Drunk: How We Sipped, Danced, and Stumbled Our Way to Civilization by Edward Slingerland
The human body, writes scholar Edward Slingerland in this immensely readable exploration of drunkenness, “clearly see[s] alcohol as a serious threat.” Not only does the alternatively beloved and reviled vice temporarily impair “a big chunk of the brain,” but it also “involves the ingestion of a toxin, a substance so harmful to the human body that we possess elaborate, multi-layered physiological machinery dedicated to breaking it down and getting it out of our systems as quickly as possible.” Why then, have humans dedicated millennia to developing new means of imbibing?

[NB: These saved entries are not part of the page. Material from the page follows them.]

-- ==== Sys2Proof/Safety.lean ====
section
/-! DEFINITION. The terms in which claims are stated: what kind of word an instruction is, when an instruction of a wave
runs, what it delivers and what it leaves alone, and the invariants of the machine. -/

namespace Sys2Proof

/-- The words of the Roller (Table 17-5). -/
def rollerWord : Instr → Bool
  | .mma .. | .mzero .. | .mstore .. | .mscale .. | .mbar .. | .mloop .. | .mend | .mfmt .. => true
  | _ => false

namespace Machine

/-! ## When an instruction of a wave runs -/

/-- The wave in focus issues its instruction now, in context `c`; no check of R264 stops it, and no word that it reads holds an
uncorrectable error (R443). All conditions speak of the state and of the registers that the instruction names. -/
def Runs (hd : Hdr) (i : Instr) (s : State) (c : Ctx) : Prop :=
  s.ctx hd = some c ∧ c.w.checks hd.g (useOf i) = none ∧ c.w.badOperand (useOf i) c.E = none

/-- Where lanes that park read the register of their mask, no check of it fails and it holds no error (R251, R291, R443). -/
def MaskRead (c : Ctx) (u : Use) : Prop :=
  c.w.readsMask c.pc = true → c.w.checks plainGuard u = none ∧ c.w.badOperand u c.E = none

/-- The same for a wave-wide instruction: with the lanes that stand at its PC the gathering there is complete, and `c` is
the gathered group (R185, R186). -/
def RunsWide (hd : Hdr) (i : Instr) (m : MaskSrc) (s : State) (c : Ctx) : Prop :=
  ∃ c0 s0, s.ctx hd = some c0 ∧ MaskRead c0 (useMask m) ∧ gathered s c0 hd (maskVal c0.w m) false = (some c, s0) ∧
    c.w.checks hd.g (useOf i) = none ∧ c.w.badOperand (useOf i) c.E = none

/-- A word is sent to the wave in focus that finds a check of R264 failing: the trap's code and its info. -/
def Stopped (hd : Hdr) (i : Instr) (s : State) (c : Ctx) (code info : Nat) : Prop :=
  s.ctx hd = some c ∧ c.w.checks hd.g (useOf i) = some (code, info)

/-- The mask under which an instruction gathers its lanes, none when it is not wave-wide: the mask operand (R185), every
lane for barriers, CLAIM, RELEASE and CPY (R337, R341, R201), TRAP_LANES for ERET (R392). -/
def gatherMask : Instr → Option (Wave → LaneSet)
  | .shfl _ _ _ _ m _ | .vote _ _ _ m _ | .ballot _ _ _ m | .matchv _ _ _ m _ _ | .redux _ _ _ m _ _ | .conv _ m =>
    some fun w => maskVal w m
  | .bar .. | .gbar .. | .claim .. | .release .. | .cpy .. => some fun _ => BitVec.allOnes 32
  | .eret .. => some fun w => w.trap.lanes
  | _ => none

/-- The register of the mask that a wave-wide instruction names. -/
def gatherReads : Instr → Use
  | .shfl _ _ _ _ m _ | .vote _ _ _ m _ | .ballot _ _ _ m | .matchv _ _ _ m _ _ | .redux _ _ _ m _ _ | .conv _ m => useMask m
  | _ => uses []

/-- Whether a gathering that one path fills at once leaves the latches valid: those that name no mask and no lanes (R326,
R341). -/
def gatherKeeps : Instr → Bool
  | .bar .. | .gbar .. | .claim .. | .release .. => true
  | _ => false

/-- A wave-wide instruction whose gathering is complete now, with the mask that it gathers under: `c` is the gathered
group, and no check of R264 stops it. -/
def RunsGathered (hd : Hdr) (i : Instr) (s : State) (c : Ctx) : Prop :=
  ∃ c0 s0 f, gatherMask i = some f ∧ s.ctx hd = some c0 ∧ MaskRead c0 (gatherReads i) ∧
    gathered s c0 hd (f c0.w) (gatherKeeps i) = (some c, s0) ∧ c.w.checks hd.g (useOf i) = none ∧
    c.w.badOperand (useOf i) c.E = none

/-! ## What an instruction delivers -/

/-- The live lanes of the path stand at the PCs that `f` gives, every other lane where it stood (R183). -/
def Moves (c : Ctx) (w : Wave) (f : Nat → DWord) : Prop :=
  ∀ l, l < 32 → w.pcOf l = if (c.path &&& c.w.live).getLsbD l then f l else c.w.pcOf l

/-- The lanes of the path go on to one PC. -/
def Together (c : Ctx) (f : Nat → DWord) (t : DWord) : Prop :=
  ∀ l, l < 32 → (c.path &&& c.w.live).getLsbD l = true → f l = t

/-- Lanes that stand at a PC already, outside the path, join it there, which invalidates the latches (R183, R257). -/
def joinsAt (c : Ctx) (t : DWord) : Bool :=
  { c.w with gathers := c.w.gathers.filter fun g => g.pc != c.pc }.freeAt t &&& ~~~(c.path &&& c.w.live) != 0

/-- Lanes join at the next instruction. -/
def joins (c : Ctx) : Bool := joinsAt c (nextPc c.pc)

/-- A vector register after words `fs` have been delivered to a destination for the lanes of E (R55, R255). -/
def newVec (w : Wave) (E : LaneSet) (d : Dst) (fs : List (Nat → Word)) (n l : Nat) : Word :=
  match d.r with
  | .v k => if d.nw = false ∧ k.toNat ≤ n ∧ n < k.toNat + fs.length ∧ E.getLsbD l then fs.getD (n - k.toNat) (fun _ => 0) l
    else w.vget n l
  | _ => w.vget n l

/-- A uniform register after the same: the lowest lane of E gives the value (R255). -/
def newUni (w : Wave) (E : LaneSet) (d : Dst) (fs : List (Nat → Word)) (n : Nat) : Word :=
  match d.r with
  | .w k => match lowLane E with
    | some j => if d.nw = false ∧ k.toNat ≤ n ∧ n < k.toNat + fs.length then fs.getD (n - k.toNat) (fun _ => 0) j else w.wget n
    | none => w.wget n
  | _ => w.wget n

/-- The values that word `k` of a result shifts into the latches (R256): the result in the lanes of E, what the destination
holds in the others; for a uniform destination its value in every lane. -/
def latchRow (w : Wave) (E : LaneSet) (d : Dst) (k : Nat) (f : Nat → Word) : List Word :=
  match d.r with
  | .v n => row fun l => if E.getLsbD l then f l else w.vget (n.toNat + k) l
  | .w n => row fun _ => match lowLane E with
    | some j => f j
    | none => w.wget (n.toNat + k)
  | .zero => row fun l => if E.getLsbD l then f l else 0

/-- The rows of all words of a result, the last one first. -/
def latchRows (w : Wave) (E : LaneSet) (d : Dst) : List (Nat → Word) → List (List Word)
  | [f] => [latchRow w E d 0 f]
  | [f, g] => [latchRow w E d 1 g, latchRow w E d 0 f]
  | _ => []

/-- Nothing of the module but wave `c.id` changes, and of that wave only registers, latches, FSTATUS, program counters and
the record of its issue; a mark of an error can go, and none comes (R443); the lanes of the path go to the PCs that `f` gives;
every byte of memory reads as before. -/
structure OnlyWave (s t : State) (c : Ctx) (f : Nat → DWord) : Prop where
  others : t = { s with waves := tput s.waves c.id (t.wave c.id) }
  memory : ∀ a, memGet t.mem a = memGet s.mem a
  rest : t.wave c.id =
    { c.w with
      v := (t.wave c.id).v, w := (t.wave c.id).w, p := (t.wave c.id).p, bad := (t.wave c.id).bad,
      latches := (t.wave c.id).latches, fstatus := (t.wave c.id).fstatus, pc := (t.wave c.id).pc, iss := (t.wave c.id).iss,
      gathers := (t.wave c.id).gathers }
  marks : ∀ e ∈ (t.wave c.id).bad, e ∈ c.w.bad
  pcs : Moves c (t.wave c.id) f

/-- A fixed-latency instruction has delivered words `fs` to its destination for the lanes of E and raised flags `fl`:
the registers, the latches with their shift, FSTATUS, and everything else as it was. -/
structure Delivers (s t : State) (c : Ctx) (hd : Hdr) (d : Dst) (fs : List (Nat → Word)) (fl : Flags) : Prop
    extends OnlyWave s t c (fun _ => nextPc c.pc) where
  vec : ∀ n l, l < 32 → (t.wave c.id).vget n l = newVec c.w c.E d fs n l
  uni : ∀ n, (t.wave c.id).wget n = newUni c.w c.E d fs n
  preds : (t.wave c.id).p = c.w.p
  shift : (t.wave c.id).latches.map (·.vals) = (latchRows c.w c.E d fs ++ c.w.latches.map (·.vals)).take 4
  valid : hd.h.yld = false → joins c = false →
    (t.wave c.id).latches.map (·.valid) = (fs.map (fun _ => true) ++ c.w.latches.map (·.valid)).take 4
  flags : (t.wave c.id).fstatus = c.w.fstatus ||| fl

/-- An instruction with a predicate result has delivered it in the lanes of E; p7 stays 1 in every lane, and nothing is
shifted into the latches (R253, R256). -/
structure Decides (s t : State) (c : Ctx) (hd : Hdr) (d : PDst) (f : Nat → Bool) (fl : Flags) : Prop
    extends OnlyWave s t c (fun _ => nextPc c.pc) where
  regs : (t.wave c.id).v = c.w.v ∧ (t.wave c.id).w = c.w.w
  preds : ∀ p l, l < 32 → (t.wave c.id).pbit p l =
    if d.nw = false ∧ p = d.p ∧ p ≠ 7 ∧ c.E.getLsbD l then f l else c.w.pbit p l
  latches : hd.h.yld = false → joins c = false → (t.wave c.id).latches = c.w.latches
  flags : (t.wave c.id).fstatus = c.w.fstatus ||| fl

/-- An instruction without a result has issued, and the lanes of its path go where `f` sends them: no register, predicate,
flag or latch value changes. Lanes that part leave every latch invalid; lanes that go on together, and meet no other
lanes, leave the latches as they were (R257, R295). -/
structure Goes (s t : State) (c : Ctx) (hd : Hdr) (f : Nat → DWord) : Prop extends OnlyWave s t c f where
  regs : (t.wave c.id).v = c.w.v ∧ (t.wave c.id).w = c.w.w ∧ (t.wave c.id).p = c.w.p
  flags : (t.wave c.id).fstatus = c.w.fstatus
  vals : (t.wave c.id).latches.map (·.vals) = c.w.latches.map (·.vals)
  parts : ∀ i j, i < 32 → j < 32 → (c.path &&& c.w.live).getLsbD i = true → (c.path &&& c.w.live).getLsbD j = true →
    f i ≠ f j → ∀ x ∈ (t.wave c.id).latches, x.valid = false
  keeps : ∀ pc, hd.h.yld = false → Together c f pc → joinsAt c pc = false → (t.wave c.id).latches = c.w.latches

/-! ## Instructions with a result -/

/-- Wherever the instruction runs, it delivers a 32-bit result and raises no flag. -/
def Gives32 (i : Instr) (hd : Hdr) (d : Dst) (f : State → Wave → Nat → Word) : Prop :=
  ∀ s c, Runs hd i s c → ∃ t, exec i s = .next t ∧ Delivers s t c hd d [f s c.w] 0

/-- The same for a 64-bit result in a pair: low word first. -/
def Gives64 (i : Instr) (hd : Hdr) (d : Dst) (f : State → Wave → Nat → DWord) : Prop :=
  ∀ s c, Runs hd i s c → ∃ t, exec i s = .next t ∧
    Delivers s t c hd d [fun l => loWord (f s c.w l), fun l => hiWord (f s c.w l)] 0

/-- A result of 32 bits, or of 64 bits when the instruction is wide. -/
def GivesW (wide : Bool) (i : Instr) (hd : Hdr) (d : Dst) (f32 : State → Wave → Nat → Word)
    (f64 : State → Wave → Nat → DWord) : Prop :=
  (wide = false → Gives32 i hd d f32) ∧ (wide = true → Gives64 i hd d f64)

/-- A predicate result without flags. -/
def GivesPred (i : Instr) (hd : Hdr) (d : PDst) (f : State → Wave → Nat → Bool) : Prop :=
  ∀ s c, Runs hd i s c → ∃ t, exec i s = .next t ∧ Decides s t c hd d (f s c.w) 0

/-- A 32-bit result with floating flags, which the lanes of E raise together. -/
def GivesF32 (i : Instr) (hd : Hdr) (d : Dst) (f : State → Wave → Nat → FRes) : Prop :=
  ∀ s c, Runs hd i s c → ∃ t, exec i s = .next t ∧
    Delivers s t c hd d [fun l => BitVec.ofNat 32 (f s c.w l).bits] (joinFlags c.E fun l => (f s c.w l).fl)

/-- A 64-bit result with floating flags. -/
def GivesF64 (i : Instr) (hd : Hdr) (d : Dst) (f : State → Wave → Nat → FRes) : Prop :=
  ∀ s c, Runs hd i s c → ∃ t, exec i s = .next t ∧
    Delivers s t c hd d [fun l => BitVec.ofNat 32 ((f s c.w l).bits % 2 ^ 32),
      fun l => BitVec.ofNat 32 ((f s c.w l).bits / 2 ^ 32)] (joinFlags c.E fun l => (f s c.w l).fl)

/-- A predicate result with floating flags. -/
def GivesFPred (i : Instr) (hd : Hdr) (d : PDst) (f : State → Wave → Nat → Bool × Flags) : Prop :=
  ∀ s c, Runs hd i s c → ∃ t, exec i s = .next t ∧
    Decides s t c hd d (fun l => (f s c.w l).1) (joinFlags c.E fun l => (f s c.w l).2)

/-- An integer clamped to the range of an integer type of n bits. -/
def clamped (signed : Bool) (n : Nat) (z : Int) : Int := max (minOf signed n) (min z (maxOf signed n))

/-! ## Instructions whose results come later -/

/-- An instruction has issued and is in flight under the next serial number: its destination's registers are pending, the
scoreboard that SET names counts one more, the lanes go on (R250, R251), and no register, predicate or byte of memory
changes. Of the other waves at most throttle scores change (R199). Beside the waves and the flight, requests and copies
in the caches may change; a statement says which. -/
structure Departs (s t : State) (c : Ctx) (hd : Hdr) (fl : Flight) : Prop where
  flight : tget t.flights s.nextId = some fl
  others : ∀ k, k ≠ s.nextId → tget t.flights k = tget s.flights k
  waves : ∀ k, k ≠ c.id →
    t.wave k = { s.wave k with iss := { (s.wave k).iss with score := (t.wave k).iss.score } }
  from_ : fl.wave = c.id ∧ fl.pc = c.pc ∧ fl.sb = hd.h.set.map (·.toNat)
  memory : ∀ a, memGet t.mem a = memGet s.mem a
  regs : (t.wave c.id).v = c.w.v ∧ (t.wave c.id).w = c.w.w ∧ (t.wave c.id).p = c.w.p
  vals : (t.wave c.id).latches.map (·.vals) = c.w.latches.map (·.vals)
  pend : (t.wave c.id).pend = fl.regs ++ c.w.pend
  counts : ∀ n, n < c.w.sb.length → (t.wave c.id).sbOf n = if fl.sb = some n then c.w.sbOf n + 1 else c.w.sbOf n
  rest : t.wave c.id =
    { c.w with
      latches := (t.wave c.id).latches, fstatus := (t.wave c.id).fstatus, pc := (t.wave c.id).pc,
      iss := (t.wave c.id).iss, gathers := (t.wave c.id).gathers, pend := (t.wave c.id).pend, sb := (t.wave c.id).sb,
      xpages := (t.wave c.id).xpages, xfault := (t.wave c.id).xfault }
  pcs : Moves c (t.wave c.id) fun _ => nextPc c.pc

/-- An instruction that is performed at its issue is in flight with its results, `n` words for each lane of E, until READ_REPLY
writes them (R250, R251; log entry 17). -/
def Keeps (s t : State) (c : Ctx) (hd : Hdr) (n : Nat) (d : DReg) (vals : List (Nat → Word)) : Prop :=
  ∃ fl, Departs s t c hd fl ∧ fl.dest = .kept n ∧ fl.d = d ∧ fl.pd = 7 ∧ fl.left = c.E ∧ fl.first = firstLane c.E ∧
    fl.regs = (useReg n d).regs ∧ fl.vals.length = 32 * n ∧
    ∀ l, l < 32 → c.E.getLsbD l = true → (fl.vals.drop (n * l)).take n = vals.map fun f => f l

/-- Wherever a wave-wide instruction's gathering issues, it delivers a 32-bit result, computed from the gathered group. -/
def GivesWide (i : Instr) (hd : Hdr) (m : MaskSrc) (d : Dst) (f : State → Ctx → Nat → Word)
    (fl : State → Ctx → Flags := fun _ _ => 0) : Prop :=
  ∀ s c, RunsWide hd i m s c → ∃ t, exec i s = .next t ∧ Delivers s t c hd d [f s c] (fl s c)

/-! ## Instructions that block their wave -/

/-- The wave has issued a blocking instruction and waits at it: nothing of the wave changes but what it waits for and the
record of its issue, and no latch is valid (R154, R257). -/
def Waits (c : Ctx) (w : Wave) (b : Blocked) : Prop :=
  w = { c.w with blocked := b, latches := w.latches, iss := w.iss, gathers := w.gathers } ∧
    (∀ x ∈ w.latches, x.valid = false) ∧ w.iss.runPc = some c.pc

/-- A blocking instruction whose wait is over at once: its lanes go on, no register or flag changes, and no latch is
valid. -/
def Passes (c : Ctx) (w : Wave) : Prop :=
  w.v = c.w.v ∧ w.w = c.w.w ∧ w.p = c.w.p ∧ w.fstatus = c.w.fstatus ∧ w.blocked = .none ∧
    (∀ x ∈ w.latches, x.valid = false) ∧ Moves c w fun _ => nextPc c.pc

/-- The lanes of the path stand together at its PC and are not parked elsewhere. -/
def Stands (c : Ctx) : Prop := { c.w with gathers := c.w.gathers.filter fun g => g.pc != c.pc }.freeAt c.pc = c.path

Blending history, anthropology, neuroscience, genetics, archaeology and a range of other disciplines, Drunk outlines the manifold merits of intoxication, from fostering creativity to relieving stress to building social bonds. Though Slingerland is perhaps too quick to underplay alcohol’s dangers (“We may have started relaxing with Dr. Jekyll, but we risk ending up wasted with Mr. Hyde,” notes the Wall Street Journal in its review), his argument is compelling and, above all, a whole lot of irreverent fun.
“My central argument is that getting drunk, high, or otherwise cognitively altered must have, over evolutionary time, helped individuals to survive and flourish, and cultures to endure and expand,” the author notes in the book’s introduction. “… To have survived this long, and remained so central to human social life, intoxication’s advantages must have—over the course of human history—outweighed the more obvious negative consequences.”